> [Work required] Copy, from the data below, each line that has the word "filter".
┏━━
/-- No key outlives a tamper response. Whatever the source and the state, after the tamper response the key register is empty, no
key update is in progress, FIELD debug is closed in a module awake, TAMPER_STATE is not NONE, the epoch of the VBAT domain has
advanced exactly where the store held an image, and the last source is the one that tripped. -/
def Obligations.TamperTakesTheKeys : Prop :=
  ∀ (n : Nat) (s : State),
    (tamperResponse n s).sec.slots = [] ∧ (tamperResponse n s).sec.update = none ∧ (tamperResponse n s).sec.tamper ≠ .none ∧
    (tamperResponse n s).sec.eVbat = s.sec.eVbat + b2n (storeHolds s) ∧ (tamperResponse n s).sec.lastSource = n ∧
    (tamperAwake s = true → (tamperResponse n s).win.debug ≠ .field)

/-- The Clocks class: configuration, status, gates and the TCXO's start. Accepted, Get-Config, Get-Gates and Get-Osc-Start answer
the configuration, the eighteen gate nodes and the start record; Get-Status answers the status and clears FORCED_SWITCH;
Set-Config of a valid list and a CLKOUT within 62.5 MHz takes effect, CLKOUT, sources and multiplexers following; Set-Gate turns
a node on with its ancestors, turns an idle unprotected one off, and is refused on a busy or protected one, naming the node that
keeps it; Set-Osc-Start writes the start record. -/
def Obligations.ClocksClassAnswers : Prop :=
  Reads .clkGetConfig cmdClkGetConfig always (fun _ u => u.clocks.cfg) ∧
    Acts .clkSetConfig cmdClkSetConfig
      (fun c _ => !badList c.payload && decide (clkoutHz (fld c.payload 0x08 1) ≤ 62500000 * (fld c.payload 0x0A 2 + 1)))
      (fun c u => followOrder (followSources 2 (setClk (fun k => { k with cfg := c.payload }) (clkoutSwitch (fld u.clocks.cfg 0x08 1) (fld c.payload 0x08 1) u)))) (fun _ _ => []) ∧
    Acts .clkGetStatus cmdClkGetStatus always (fun _ u => setClk (fun k => { k with forced := false }) u) (fun _ u => clockStatus u) ∧
    Reads .clkGetGates cmdClkGetGates always (fun _ u => (List.range 18).flatMap (fun n =>
      le 1 n ++ le 1 (b2n (bit u.clocks.gates n)) ++ le 1 (bitAt 0 (gateProtected n) + bitAt 1 (blockInUse n u) + bitAt 2 (bit u.clocks.hostOff n)) ++ le 1 ((gateParent n).getD 0xFF))) ∧
    Acts .clkSetGate cmdClkSetGate (fun c _ => fld c.payload 1 1 == 1) (fun c u => gateOn (fld c.payload 0 1) u) (fun _ _ => [0xFF, 0, 0, 0]) ∧
    Acts .clkSetGate cmdClkSetGate (fun c u => fld c.payload 1 1 == 0 && !gateProtected (fld c.payload 0 1) && (busyNode (fld c.payload 0 1) u).isNone)
      (fun c u => setClk (fun k => { k with gates := k.gates - bitAt (fld c.payload 0 1) (bit k.gates (fld c.payload 0 1)), hostOff := setBit k.hostOff (fld c.payload 0 1) }) u)
      (fun _ _ => [0xFF, 0, 0, 0]) ∧
    (∀ m : Nat, Completes .clkSetGate cmdClkSetGate
      (fun c u => fld c.payload 1 1 == 0 && !gateProtected (fld c.payload 0 1) && busyNode (fld c.payload 0 1) u == some m)
      (fun _ u => u) (fun _ _ => .err 0x20 32 (le 1 m ++ zeros 3))) ∧
    Reads .clkGetOscStart cmdClkGetOscStart always
      (fun _ u => le 1 u.clocks.osc.1 ++ zeros 1 ++ le 2 u.clocks.osc.2 ++ le 1 (b2n u.clocks.oscValid) ++ zeros 3) ∧
    Acts .clkSetOscStart cmdClkSetOscStart always
      (fun c u => setClk (fun k => { k with osc := (fld c.payload 0 1, fld c.payload 2 2), oscValid := true }) u) (fun _ _ => [])

/-- Qualifications, trips, limits, retries, reverts and PLL lock run as the rules say. A source that qualifies after its count takes
its offset, and the multiplexers without a better source take it; a stopped source, and one whose frequency leaves its window,
is tripped and the multiplexers that use it fall back; each source past its limit fails and is tried again 1 s later; a TCXO
qualified for WTR_S takes the CM multiplexer back; SYS_PLL locks at least 1 s after its reference was selected. -/
def Obligations.ClockEventsRun : Prop :=
  ∀ dt : Nat,
    (∀ (x : Fin 8) (o : Int), 2 ≤ x.val → x.val ≠ 5 → Runs (.sourceQualified dt x o false) dt
      (fun u => u.power.off = false ∧ (clkSource x.val u).state = 1 ∧ (clkSource x.val u).countFrom + countNs x.val u ≤ u.tb.now)
      (fun u => followDegraded (takeSource x.val 1 (takeSource x.val 0
        (sourceTo x.val 2 (fun k => { k with offset := max (-32768) (min 32767 o), qualAt := u.tb.now }) u))))) ∧
    (∀ x : Fin 8, x.val ≠ 0 → Runs (.sourceTrip dt x .stopped) dt
      (fun u => u.power.off = false ∧ ((clkSource x.val u).state = 1 ∨ (clkSource x.val u).state = 2)) (tripSource x.val 1)) ∧
    (∀ (x : Fin 8) (o : Int), x.val ≠ 0 → x.val ≠ 5 → Runs (.sourceTrip dt x (.freq o)) dt
      (fun u => u.power.off = false ∧ ((clkSource x.val u).state = 1 ∨ (clkSource x.val u).state = 2) ∧ freqWindow x.val u < o.natAbs)
      (fun u => tripSource x.val 2 (setClkSource x.val (fun k => { k with offset := max (-32768) (min 32767 o) }) u))) ∧
    Runs (.qualificationLimit dt) dt (fun u => u.power.off = false)
      (fun u => ([1, 2, 3, 4, 6].filter (fun x => (clkSource x u).state == 1 &&
          (match limitNs x u with | none => false | some l => decide ((clkSource x u).since + l ≤ u.tb.now)))).foldl
        (fun t x => dropSource x 0 (sourceTo x 3 (fun k => { k with failedAt := u.tb.now }) t)) u) ∧
    Runs (.sourceRetry dt) dt (fun u => u.power.off = false)
      (fun u => ([1, 2, 3, 4, 6].filter (fun x => (clkSource x u).state == 3 && decide ((clkSource x u).failedAt + 1000000000 ≤ u.tb.now))).foldl
        (fun t x => followDegraded (sourceTo x 1 (fun k => { k with since := u.tb.now + (if x = 1 then 10000000 else 0), countFrom := u.tb.now + (if x = 1 then 10000000 else 0) }) t)) u) ∧
    Runs (.wtrRevert dt) dt
      (fun u => u.power.off = false ∧ u.clocks.cm.source ≠ 1 ∧ u.clocks.cm.held = none ∧ (clkSource 1 u).state = 2 ∧
        (clkSource 1 u).qualAt + wtrNs u ≤ u.tb.now ∧ (switchTo 1 1 1 u).clocks.ref.source = 0)
      (fun u => followDegraded (switchTo 1 1 1 u)) ∧
    Runs (.pllLocked dt) dt (fun u => u.power.off = false ∧ u.clocks.pll = 1 ∧ u.clocks.pllFrom + 1000000000 ≤ u.tb.now)
      (fun u => setClk (fun k => { k with pll := 2, pllFrom := u.tb.now }) u)

/-- The Power class: status, power states, configuration and the measurement of the hold-up capacitor. Accepted, Get-Status and
Get-Config answer the status and the configuration, Set-Config takes effect at once. Set-State ACTIVE from QUIET waits for the
next epoch, QUIET from ACTIVE abandons the running solves at once, and STANDBY without a blocker and with a wake source enabled
is answered and entered; what blocks it is named and nothing changes. Measure-Holdup with HOLD_READY and no measurement waiting
waits for one. -/
def Obligations.PowerClassAnswers : Prop :=
  Reads .powerGetStatus cmdPowerGetStatus always (fun _ u => powerStatus u) ∧
    Reads .powerGetConfig cmdPowerGetConfig always (fun _ u => u.power.cfg) ∧
    Acts .powerSetConfig cmdPowerSetConfig always (fun c u => setPow (fun p => { p with cfg := c.payload }) u) (fun _ _ => []) ∧
    (∀ cut : Cut,
      Acts (fun dt r => .powerSetState dt r cut) (cmdPowerSetState cut) (fun c u => u.win.power == .quiet && fld c.payload 0 1 == 0)
        (fun _ u => setPow (fun p => { p with returnAt := some (u.power.returnAt.getD (nextEpoch u)) }) u)
        (fun _ u => le 8 (u.power.returnAt.getD (nextEpoch u))) ∧
      Acts (fun dt r => .powerSetState dt r cut) (cmdPowerSetState cut) (fun c u => u.win.power == .active && fld c.payload 0 1 == 1)
        (fun _ u => setPower .quiet (abandonReplan (abandonSolve u))) (fun _ u => le 8 u.zone) ∧
      Defers (fun dt r => .powerSetState dt r cut) (cmdPowerSetState cut)
        (fun c u => (u.win.power == .active || u.win.power == .quiet) && fld c.payload 0 1 == 2 && standbyBlockers u == 0 && (List.range 5).any (fun k => wakeEnabled k u))
        (fun c u => enterStandby cut (finish c.mbox (.ok (le 8 u.zone)) u)) ∧
      Completes (fun dt r => .powerSetState dt r cut) (cmdPowerSetState cut)
        (fun c u => (u.win.power == .active || u.win.power == .quiet) && fld c.payload 0 1 == 2 && standbyBlockers u != 0 && (List.range 5).any (fun k => wakeEnabled k u))
        (fun _ u => u) (fun _ u => .err 0x06 0xFFFF (le 4 (standbyBlockers u)))) ∧
    Defers .powerMeasureHoldup cmdPowerMeasureHoldup (fun _ u => u.power.holdReady && !u.power.measuring && u.power.measureWait.isNone)
      (fun c u => setPow (fun p => { p with measureWait := some c.mbox }) u)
┗━━
> [Solution for this exercise]
      (fun u => ([1, 2, 3, 4, 6].filter (fun x => (clkSource x u).state == 1 &&
      (fun u => ([1, 2, 3, 4, 6].filter (fun x => (clkSource x u).state == 3 && decide ((clkSource x u).failedAt + 1000000000 ≤ u.tb.now))).foldl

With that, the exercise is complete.